Records for the task START

/-! ### A SYSTEM reset -/

section
variable (s : State) (keepPair : Bool)

/-- The fields as a SYSTEM reset writes them, over those that it keeps. -/
theorem systemReset_get_writes (f : Field) : (systemReset s keepPair).get f =
    let kept : State := { regs := s.regs.filter fun e => porKey e.1 || wearKey e.1, otp := otpThroughReset s }
    let u := (kept.set PP_STATUS.VAUX_OK (s.get PP_STATUS.VAUX_OK)).set BIST_STATUS.STORED 0
    (otpCfgReset (if keepPair then u.set PP_STATUS.STATE (if ppState s = 4 then 2 else ppState s) else u)).get f := by
  cases keepPair <;> rfl

/-- Of the fields a SYSTEM reset keeps those marked (POR) and those that show the wear state, and writes five more. -/
theorem systemReset_get {f : Field} (h : f.key ∉ [PP_STATUS.VAUX_OK.key, PP_STATUS.STATE.key, OTP_CFG.VERIFY.key,
      OTP_CFG.REBURN.key, BIST_STATUS.STORED.key]) :
    (systemReset s keepPair).get f = if porKey f.key || wearKey f.key then s.get f else f.reset := by
  simp only [List.mem_cons, List.not_mem_nil, or_false, not_or] at h
  obtain ⟨hvaux, hstate, hverify, hreburn, hstored⟩ := h
  have hcfg : f.key ∉ [OTP_CFG.VERIFY.key, OTP_CFG.REBURN.key] := by simp [hverify, hreburn]
  rw [systemReset_get_writes, otpCfgReset_get _ hcfg]
  refine Eq.trans ?_ (NMap.get_filter f.reset s.regs (fun k => porKey k || wearKey k) f.key)
  cases keepPair <;> simp only [if_true, if_false, State.get_set_ne _ _ hvaux, State.get_set_ne _ _ hstate,
    State.get_set_ne _ _ hstored, Bool.false_eq_true] <;> rfl

theorem systemReset_vaux_ok : (systemReset s keepPair).get PP_STATUS.VAUX_OK = s.get PP_STATUS.VAUX_OK % 2 := by
  rw [systemReset_get_writes, otpCfgReset_get _ (by decide)]
  cases keepPair <;> simp (disch := decide) only [if_true, if_false, Bool.false_eq_true, State.get_set_ne,
    State.get_set_same] <;> rfl

theorem systemReset_stored : (systemReset s keepPair).get BIST_STATUS.STORED = 0 := by
  rw [systemReset_get_writes, otpCfgReset_get _ (by decide)]
  cases keepPair <;> simp (disch := decide) only [if_true, if_false, Bool.false_eq_true, State.get_set_ne,
    State.get_set_same] <;> rfl

/-- The power path goes on where the reset keeps its pair, with SHUTDOWN as BANK (R530). -/
theorem systemReset_state : (systemReset s true).get PP_STATUS.STATE =
    if s.get PP_STATUS.STATE = 4 then 2 else s.get PP_STATUS.STATE % 16 := by
  rw [systemReset_get_writes, otpCfgReset_get _ (by decide)]
  refine (State.get_set_same _ _ _).trans ?_
  show (if s.get PP_STATUS.STATE = 4 then 2 else s.get PP_STATUS.STATE) % 16 = _
  split <;> rfl

/-- Queue memory and program memory are cleared; the other memories keep their bytes (R247, R443). -/
theorem systemReset_byte (a : Nat) : (systemReset s keepPair).byte a = if clearedMemory a then 0#8 else s.byte a := by
  have hkept := NMap.get_filter 0#8 s.mem (fun a => !clearedMemory a) a
  cases hclear : clearedMemory a <;> simp only [hclear] at hkept <;> cases keepPair <;> exact hkept

/-- What a SYSTEM reset leaves beside the fields and the memories. -/
theorem systemReset_parts : (systemReset s keepPair).now = s.now ∧ (systemReset s keepPair).fox.hist = s.fox.hist ∧
    (systemReset s keepPair).wear = s.wear ∧ (systemReset s keepPair).sys = {} ∧
    (systemReset s keepPair).path = pathThroughReset s keepPair ∧
    (systemReset s keepPair).outs = dischargeAll s.supply.rails ∧
    (systemReset s keepPair).vdrv = { resetDischarge := true } := by
  cases keepPair <;> exact ⟨rfl, rfl, rfl, rfl, rfl, rfl, rfl⟩

end

/-! ### A long press -/

section
variable (s : State)

/-- The fields as a long press writes them, over the reset values. -/
theorem longReset_get_writes (f : Field) : (longReset s).get f =
    let none : State := { otp := otpThroughReset s }
    let u := (((none.set PP_STATUS.VAUX_OK (s.get PP_STATUS.VAUX_OK)).set FLT_TEST.TRIES (s.get FLT_TEST.TRIES)).set
      FLT_TEST.LOCKOUT (s.get FLT_TEST.LOCKOUT))
    let v := ((u.set TWT_STATUS.ADDR (0x20 + s.supply.straps)).set TWT_STATUS.KTADDR (0x60 + s.supply.straps)).set
      SYS_RSTCAUSE.LONG 1
    (otpCfgReset (if s.supply.nreset then v.set SYS_RSTCAUSE.NRESET 1 else v)).get f := by
  unfold longReset
  cases s.supply.nreset <;> rfl

/-- A long press returns every field but those that it keeps or writes (R41, R80). -/
theorem longReset_get {f : Field} (h : f.key ∉ [PP_STATUS.VAUX_OK.key, OTP_CFG.VERIFY.key, OTP_CFG.REBURN.key,
      SYS_RSTCAUSE.LONG.key, SYS_RSTCAUSE.NRESET.key, FLT_TEST.TRIES.key, FLT_TEST.LOCKOUT.key, TWT_STATUS.ADDR.key,
      TWT_STATUS.KTADDR.key]) : (longReset s).get f = f.reset := by
  simp only [List.mem_cons, List.not_mem_nil, or_false, not_or] at h
  obtain ⟨hvaux, hverify, hreburn, hlong, hnreset, htries, hlockout, haddr, hktaddr⟩ := h
  have hcfg : f.key ∉ [OTP_CFG.VERIFY.key, OTP_CFG.REBURN.key] := by simp [hverify, hreburn]
  rw [longReset_get_writes, otpCfgReset_get _ hcfg]
  cases s.supply.nreset <;>
    simp only [if_true, if_false, Bool.false_eq_true, State.get_set_ne _ _ hvaux, State.get_set_ne _ _ hlong,
      State.get_set_ne _ _ hnreset, State.get_set_ne _ _ htries, State.get_set_ne _ _ hlockout,
      State.get_set_ne _ _ haddr, State.get_set_ne _ _ hktaddr] <;> rfl

/-- The fields that a long press keeps or writes (R41, R80, R452). -/
theorem longReset_written : (longReset s).get SYS_RSTCAUSE.LONG = 1 ∧
    (longReset s).get FLT_TEST.LOCKOUT = s.get FLT_TEST.LOCKOUT % 2 ∧
    (longReset s).get FLT_TEST.TRIES = s.get FLT_TEST.TRIES % 4 ∧
    (longReset s).get PP_STATUS.VAUX_OK = s.get PP_STATUS.VAUX_OK % 2 ∧
    (longReset s).get SYS_RSTCAUSE.NRESET = (if s.supply.nreset then 1 else 0) ∧
    (longReset s).get TWT_STATUS.ADDR = (0x20 + s.supply.straps) % 2 ^ 7 ∧
    (longReset s).get TWT_STATUS.KTADDR = (0x60 + s.supply.straps) % 2 ^ 7 := by
  simp (disch := decide) only [longReset_get_writes, otpCfgReset_get]
  cases s.supply.nreset <;>
    simp (disch := decide) only [if_true, if_false, Bool.false_eq_true, State.get_set_ne, State.get_set_same] <;>
    exact ⟨rfl, rfl, rfl, rfl, rfl, rfl, rfl⟩

/-- What a long press leaves beside the fields: both pairs open, the memories and the history empty (R41). -/
theorem longReset_parts : (longReset s).now = s.now ∧ (longReset s).fox.hist = [] ∧ (longReset s).path.pairA = .off ∧
    (longReset s).path.pairB = .off ∧ (longReset s).path.off = .opening ∧ (longReset s).mem = [] ∧
    (longReset s).path.openAt = s.now ∧ (longReset s).supply.rails = false := by
  unfold longReset
  cases s.supply.nreset <;> exact ⟨rfl, rfl, rfl, rfl, rfl, rfl, rfl, rfl⟩

end

/-- Settles O9: the fields that a reset writes over those that it keeps, its memories, and the parts beside them. -/
theorem systemResetLeaves : Obligations.SystemResetLeaves := by
  refine ⟨fun s keepPair f hf => systemReset_get s keepPair hf, fun s => ?system, fun s f hf => longReset_get s hf,
    fun s => ?long⟩
  case system =>
    obtain ⟨hnow, hhist, hwear, hsys, hpath, -, -⟩ := systemReset_parts s true
    obtain ⟨hnow', hhist', -, -, hpath', -, -⟩ := systemReset_parts s false
    refine ⟨hnow, hhist, hwear, by rw [hpath]; rfl, by rw [hpath]; rfl, by rw [hsys], by rw [hsys],
      systemReset_stored s true, by rw [hpath]; rfl, systemReset_state s, systemReset_vaux_ok s true, fun k => ?_,
      systemReset_byte s, by rw [hpath']; rfl, by rw [hpath']; rfl, hnow', hhist'⟩
    obtain ⟨-, -, -, -, -, houts, hvdrv⟩ := systemReset_parts s k
    exact ⟨houts, congrArg Vdrv.resetDischarge hvdrv⟩
  case long =>
    obtain ⟨hlong, hlockout, htries, hvaux, hnreset, haddr, hktaddr⟩ := longReset_written s
    obtain ⟨hnow, hhist, hpairA, hpairB, hoff, hmem, hopen, hrails⟩ := longReset_parts s
    exact ⟨hlong, hnow, hhist, hpairA, hpairB, hoff, hmem, hopen, hrails, hlockout, htries, hvaux, hnreset, haddr,
      hktaddr⟩

end Sys2Proof.Machine
end

section
/-! What recording an event leaves alone beside the registers (R376 to R392): an event reaches Foxglove, the snapshot
memory, and by RAIL-OFF and SEQ-ABORT the outputs, the window channels, the loops and the engines. -/

namespace Sys2Proof.Machine

/-- The state without the parts that an event can change: what two states with the same `apart` share. -/
def State.apart (s : State) : State :=
  { s with regs := [], mem := [], fox := {}, loops := [], outs := [], sup := [], engines := [], adc := {} }

section
variable (s : State)

@[simp] theorem State.set_apart (f : Field) (v : Nat) : (s.set f v).apart = s.apart := rfl
@[simp] theorem State.setBit_apart (f : Field) (i : Nat) : (s.setBit f i).apart = s.apart := rfl
@[simp] theorem State.addWrap_apart (f : Field) (n : Nat) : (s.addWrap f n).apart = s.apart := rfl
@[simp] theorem State.addSat_apart (f : Field) (n : Nat) : (s.addSat f n).apart = s.apart := rfl
@[simp] theorem State.setByte_apart (a : Nat) (b : Byte) : (s.setByte a b).apart = s.apart := rfl
@[simp] theorem State.setSup_apart (n : Nat) (c : SupCh) : (s.setSup n c).apart = s.apart := rfl
@[simp] theorem State.setOut_apart (c : Nat) (o : OutSt) : (s.setOut c o).apart = s.apart := rfl
@[simp] theorem State.setLoop_apart (n : Nat) (l : LoopSt) : (s.setLoop n l).apart = s.apart := rfl
@[simp] theorem State.setEngine_apart (e : Nat) (x : EngineSt) : (s.setEngine e x).apart = s.apart := rfl
@[simp] theorem State.setAdc_apart (x : Adc) : (s.setAdc x).apart = s.apart := rfl
@[simp] theorem foxEvt_apart (bit : Nat) : (foxEvt s bit).apart = s.apart := rfl

theorem State.fox_apart (x : Fox) : ({ s with fox := x } : State).apart = s.apart := rfl

theorem State.setBytes_apart (a : Nat) (bs : List Byte) : (s.setBytes a bs).apart = s.apart := by
  rw [State.setBytes_rest]; rfl

/-- A fold whose every step leaves the rest alone leaves it alone. -/
theorem State.each_apart {α : Type} (xs : List α) {f : State → α → State} (h : ∀ s a, (f s a).apart = s.apart) :
    (State.each xs f s).apart = s.apart := by
  unfold State.each
  induction xs generalizing s with
  | nil => rfl
  | cons a l ih => rw [List.foldl_cons, ih, h]

/-! ### Records -/

theorem logPut_apart (seq : Nat) (ws : List Nat) : (logPut s seq ws).apart = s.apart := by rw [logPut_rest]; rfl

theorem logCount_apart : (logCount s).apart = s.apart := by rw [logCount_rest]; rfl

theorem logWrite_apart (ws : Nat → List Nat) : (logWrite s ws).apart = s.apart :=
  (logPut_apart _ _ _).trans (logCount_apart s)

theorem histWrite_apart (body : RecBody) : (histWrite s body).apart = s.apart := by
  unfold histWrite
  dsimp only
  split
  · split <;> exact logWrite_apart s _
  · exact logWrite_apart s _

theorem histUpdate_apart (r : HistRec) : (histUpdate s r).apart = s.apart := by
  unfold histUpdate
  dsimp only
  split
  · exact logPut_apart _ _ _
  · rfl

theorem noticeCount_apart (e : Ev) (inj : Bool) : (noticeCount s e inj).apart = s.apart := by
  unfold noticeCount
  dsimp only
  split
  · exact logWrite_apart _ _
  · rfl

@[simp] theorem notice_apart (e : Ev) : (notice s e).apart = s.apart := noticeCount_apart s e false

/-! ### Reactions -/

theorem supLeave_apart (n : Nat) : (supLeave s n).apart = s.apart := by
  unfold supLeave
  simp only [State.set_apart, State.setSup_apart]
  split
  · exact notice_apart s _
  · rfl

theorem supLeaveAll_apart (r : Rail) : (supLeaveAll s r).apart = s.apart := State.each_apart s _ supLeave_apart

theorem noteLeft_apart (r : Rail) : (noteLeft s r).apart = s.apart := rfl

theorem railOff_apart (r : Rail) : (railOff s r).apart = s.apart := by
  have hleave : (if regulating s r then supLeaveAll s r else s).apart = s.apart := by
    split
    · exact supLeaveAll_apart s r
    · rfl
  unfold railOff
  dsimp only
  split
  · cases r <;> simp only [State.set_apart, noteLeft_apart, hleave]
  · rfl

theorem railsOff_apart (rs : List Rail) : (railsOff s rs).apart = s.apart := State.each_apart s rs railOff_apart

theorem engineDrain_apart (e : Nat) : (engineDrain s e).apart = s.apart := by
  unfold engineDrain
  split <;> rfl

theorem aliveHold_apart : (aliveHold s).apart = s.apart := by
  unfold aliveHold
  split <;> rfl

theorem markStatus_apart (line : Nat) (cls : Cls) : (markStatus s line cls).apart = s.apart := by
  cases cls <;> rfl

theorem actPerLine_apart (r line detail : Nat) : (actPerLine s r line detail).apart = s.apart := by
  have hoff : (if bitOf r 4 = 1 ∧ ¬ inPowerdown s then railsOff s (railsOfLine s line detail) else s).apart =
      s.apart := by
    split
    · exact railsOff_apart s _
    · rfl
  unfold actPerLine
  dsimp only
  split
  · rw [State.setBit_apart, hoff]
  · exact hoff

theorem actSeqAbort_apart (r : Nat) : (actSeqAbort s r).apart = s.apart := by
  unfold actSeqAbort
  split
  · exact State.each_apart s _ engineDrain_apart
  · rfl

theorem actStopAlive_apart (r m : Nat) : (actStopAlive s r m).apart = s.apart := by
  unfold actStopAlive
  split
  · exact aliveHold_apart _
  · rfl

/-! ### Snapshots -/

theorem snapFreeze_apart (len : Nat) : (snapFreeze s len).apart = s.apart := notice_apart _ _

theorem endFill_apart : (endFill s).apart = s.apart := by
  unfold endFill
  split
  · exact snapFreeze_apart s _
  · rfl

theorem stopBurst_apart : (stopBurst s).apart = s.apart := by
  unfold stopBurst
  dsimp only
  split
  · exact endFill_apart _
  · rfl

theorem injectionTriggered_apart : (injectionTriggered s).apart = s.apart := by
  have hdrop : ∀ n, (dropInjection s n).apart = s.apart := fun n => by
    unfold dropInjection
    dsimp only
    split
    · exact stopBurst_apart _
    · rfl
  unfold injectionTriggered
  split
  · exact (notice_apart _ _).trans (hdrop _)
  · rfl

theorem snapTake_apart (trig code : Nat) : (snapTake s trig code).apart = s.apart := by
  unfold snapTake
  simp only [State.addWrap_apart, State.set_apart]
  exact State.each_apart s _ fun s c => State.set_apart s _ _

theorem snapStart_apart (trig code : Nat) : (snapStart s trig code).apart = s.apart := by
  unfold snapStart
  dsimp only
  split <;> simp only [State.set_apart, State.setAdc_apart, snapFreeze_apart, snapTake_apart]

theorem snapTrigger_apart (trig code : Nat) (critical : Bool) : (snapTrigger s trig code critical).2.apart = s.apart := by
  unfold snapTrigger
  split
  · rfl
  · split
    · exact snapStart_apart s _ _
    · rfl
  · exact (injectionTriggered_apart _).trans (snapStart_apart s _ _)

Records for the task END

-- Your goal --
Among the records above, a stretch begins at the line containing "(longReset s).get TWT_STATUS.KTADDR" and ends at the line containing "theorem systemResetLeaves : Obligations.SystemResetLeaves". Restate that stretch word for word, and nothing else.

-- Output of the exercise --
    (longReset s).get TWT_STATUS.KTADDR = (0x60 + s.supply.straps) % 2 ^ 7 := by
  simp (disch := decide) only [longReset_get_writes, otpCfgReset_get]
  cases s.supply.nreset <;>
    simp (disch := decide) only [if_true, if_false, Bool.false_eq_true, State.get_set_ne, State.get_set_same] <;>
    exact ⟨rfl, rfl, rfl, rfl, rfl, rfl, rfl⟩

/-- What a long press leaves beside the fields: both pairs open, the memories and the history empty (R41). -/
theorem longReset_parts : (longReset s).now = s.now ∧ (longReset s).fox.hist = [] ∧ (longReset s).path.pairA = .off ∧
    (longReset s).path.pairB = .off ∧ (longReset s).path.off = .opening ∧ (longReset s).mem = [] ∧
    (longReset s).path.openAt = s.now ∧ (longReset s).supply.rails = false := by
  unfold longReset
  cases s.supply.nreset <;> exact ⟨rfl, rfl, rfl, rfl, rfl, rfl, rfl, rfl⟩

end

/-- Settles O9: the fields that a reset writes over those that it keeps, its memories, and the parts beside them. -/
theorem systemResetLeaves : Obligations.SystemResetLeaves := by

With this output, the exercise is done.